Kurt Alder – co-discoverer Diels-Alder reaction

Kurt Alder – co-discoverer of Diels-Alder reaction

Category : Personalities
Published by : Data Research Analyst, Worldofchemicals.com

Biography & contributions

Kurt Alder, a German chemist and Nobel laureate was born on July 10, 1902 – died on June 20, 1958. In the year of 1928 Alder in collaboration with Diels discovered reaction of dienes with quinones.

In 1943 individually Alder discovered the Alder ene reaction in organic chemistry field. Again in 1950 Otto Diels and Alder together discovered Diels-Alder reaction and shared Nobel Prize.

Diels-Alder reaction

The Diels-Alder reaction is also known as diene synthesis. It is an organic chemical reaction between a conjugated diene and a substituted alkene, to form a substituted cyclohexene system.

The Diels-Alder reaction is particularly useful in synthetic organic chemistry as a reliable method for forming 6-membered systems with good control over regio- and stereochemical properties. The synthesis contains a diene, a type of hydrocarbon with two double carbon bonds, and a dienophile. When these two compounds are joined, they create cyclic compound-with atoms arranged in a ring.

In some cases, the cyclic compound closely relates to those occurring in nature and is a basis for products such as drugs and dyes. The reaction is also important in the manufacture of plastics and rubber and in petrochemical processes.

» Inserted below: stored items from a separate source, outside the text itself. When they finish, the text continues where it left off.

-- ==== Sys2Proof/Machine/Cartridge.lean ====
section
/-! DEFINITION. Binding a cartridge before the first reset (70_reset_and_hazards.md R422, R424, 60_exceptions.md R385,
10_state.md R37, R47; log entry 15). -/

namespace Sys2Proof.Machine

/-- The header fields the core uses (70_reset_and_hazards.md R424). -/
structure Header where
  /-- Byte 4: program data in units of 16 KiB. -/
  programBanks : Byte
  /-- Byte 5: graphics data in units of 8 KiB. -/
  graphicsBanks : Byte
  /-- Byte 6. -/
  flag1 : Byte
  /-- Byte 7. -/
  flag2 : Byte
  deriving DecidableEq, Repr

/-- The mapper number (70_reset_and_hazards.md R424). -/
def mapperOf (h : Header) : Byte := (h.flag2 &&& 0xF0) ||| (h.flag1 >>> 4)

/-- The store each window shows: 0 to 7 the cartridge's graphics data, then two name-table stores arranged by bit 0
of flag byte 1, and again (10_state.md R47). -/
def windowsOf (h : Header) : Vector Nat 16 :=
  if h.flag1.getLsbD 0 then #v[0, 1, 2, 3, 4, 5, 6, 7, 8, 9, 8, 9, 8, 9, 8, 9]
  else #v[0, 1, 2, 3, 4, 5, 6, 7, 8, 8, 9, 9, 8, 8, 9, 9]

/-- The 32 KiB the four program windows show: 16 KiB is repeated (10_state.md R37). Program data beyond the bank count's
16384 or 32768 bytes is dropped: DESIGN CHOICE, the spec does not say (log entry 15). -/
def windowBytes (h : Header) (program : List Byte) : List Byte :=
  if h.programBanks = 1 then program.take 16384 ++ program.take 16384 else program.take 32768

/-- The memory with the program windows bound; work RAM and save memory keep the launch contents (R421). -/
def bindProgram (bytes : List Byte) (m : Memory) : Memory :=
  m.filter (fun c => c.1 < 0x8000) ++ Memory.ofBytes 0x8000 bytes

/-- The graphics stores with the cartridge's data in stores 0 to 7; the other stores keep the launch contents. Graphics
data beyond 8192 bytes is dropped, and bytes that shorter data lacks are unlisted: DESIGN CHOICE, the spec does not say
(log entry 15). -/
def bindGraphics (bytes : List Byte) (m : Memory) : Memory :=
  Memory.ofBytes 0 (bytes.take 8192) ++ m.filter (fun c => 8192 ≤ c.1)

/-- Construction: refused for a cartridge the fixed bank tables cannot represent, or when the program data is
shorter than its count says; else the launch state with the banks bound (60_exceptions.md R385). Which (field, value) is
reported when several header fields are unsupported at once is a DESIGN CHOICE, the spec names no order: the mapper
first, then the program-bank count, then the graphics-bank count, and short program data last (log entry 21). -/
def construct (h : Header) (program graphics : List Byte) (launch : State) : Out :=
  if mapperOf h ≠ 0 then .refused (.unsupportedCartridge .mapper (mapperOf h).toNat)
  else if h.programBanks ≠ 1 ∧ h.programBanks ≠ 2 then
    .refused (.unsupportedCartridge .programBanks h.programBanks.toNat)
  else if 1 < h.graphicsBanks.toNat then .refused (.unsupportedCartridge .graphicsBanks h.graphicsBanks.toNat)
  else if program.length < 16384 * h.programBanks.toNat then .refused .unboundWindow
  else
    .next
      { launch with
        mem := bindProgram (windowBytes h program) launch.mem
        ppu :=
          if h.graphicsBanks = 1 then { launch.ppu with gfx := bindGraphics graphics launch.ppu.gfx } else launch.ppu
        params := { launch.params with gfxBank := windowsOf h } }

/-- Power-on: construction, then one reset (70_reset_and_hazards.md R421). -/
def powerOn (h : Header) (program graphics : List Byte) (launch : State) : Out :=
  match construct h program graphics launch with
  | .next s => resetMachine s
  | .fault f => .fault f
  | .refused r => .refused r

end Sys2Proof.Machine
end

This mechanism allowed manufacturing of affordable synthetic steroids including cortisone, morphine, and reserpine, insecticides including aldrin and dieldrin, and numerous alkaloids and polymers.

Alder ene reaction

Alder ene reaction also termed as ene reaction. Alder ene reaction is a chemical reaction between an alkene with an allylic hydrogen (the ene) and a compound containing a multiple bond (the enophile), in order to form a new σ-bond with migration of the ene double bond and 1,5 hydrogen shift.

Facts about aldrin

Aldrin is an organochlorine insecticide that was widely used until the 1970s, when it was banned in most countries. It is a colourless solid. Before the ban, it was heavily used as a pesticide to treat seed and soil. Aldrin and related "cyclodiene" pesticides became notorious as persistent organic pollutants. Aldrin is produced by combining hexachlorocyclopentadiene with norbornadiene in a Diels-Alder reaction to give adduct.